Veterans affairs hospital
Credit: Veterans Health/Flickr

As a veteran who served in Vietnam and then has spent nearly 30 years as a psychologist at the Veterans Health Administration (VHA), I am heartened by President Donald Trump’s pick for Secretary of Veterans Affairs. Dr. David J. Shulkin, who served as undersecretary for health in the VA under Obama, is very different from Trump’s other cabinet picks. He supports the VHA’s mission and is opposed to privatizing VHA services. Although he believes veterans should be able to receive care from private sector providers, he wants that care to be integrated into the VHA system, which, as all evidence shows, delivers higher quality care to veterans at lower cost than the private sector ever could.

That said, there is still a lot to worry about as Congress, the media and the president continue to publish misleading articles about the VHA and propose legislation that will end up jeopardizing its quality and even its very existence.

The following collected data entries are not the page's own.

/-- Where the 256 bytes at an HBM address are kept: in the reserve too while their channel is MIRRORING (R249). -/
def hbmKept (s : State) (a : Nat) : List Nat :=
  storageAddr s a :: (if mirroring s a = true ∧ retired s a = false then [storageAddr s (reserveAddr s.code a)] else [])

/-- An HBM frame filled with zeros, wherever its bytes are kept (R249, R251). -/
def zeroFrame (s : State) (f : Nat) : State :=
  if (List.range (stackCount s.code)).all (fun k => regGet s (hbmPage s.code k * 4096 + 0x110) == 0) then
    zeroFill s (frameSize * f) frameSize
  else
    let gone := fun (a : Nat) => (List.range 8192).any (fun k => (hbmKept s (frameSize * f + 256 * k)).any (fun b => b / 256 == a))
    { s with mem := s.mem.filter (fun e => !gone (e.1 / 256)), guard := s.guard.filter (fun e => !gone (e.1 / 8)) }

end Sys2Proof.Machine
end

Consider for example, how VA healthcare is portrayed in much of the media. The Wall Street Journal recently ran the headline: “The VA Hooked Veterans on Opioids, Then Failed Them Again.” But the article, which focuses on a VA facility in Fayetteville, North Carolina, goes on to reveal to those who read it closely that the VA treatment protocols include some of the most sophisticated tools available, including video Telehealth, extended hours appointments, community partnerships, and extraordinary recruitment efforts for staff.

This is not the first article to lambast the VHA for allegedly hooking veterans on opioids and then failing to wean them from dangerous narcotics. What these articles consistently leave out is the context. In many cases, veterans come to the VHA after leaving the military where they were prescribed opioids for pain and other complex conditions. In others, VHA clinicians prescribed opioids during a period when all American physicians were encouraged to treat pain more aggressively. The pendulum has swung in the opposite direction, and the VHA is trying valiantly to swing with it. It offers all sorts of programs to wean veterans from narcotics and help them manage their chronic pain through treatments such as acupuncture, meditation, and mental health counseling.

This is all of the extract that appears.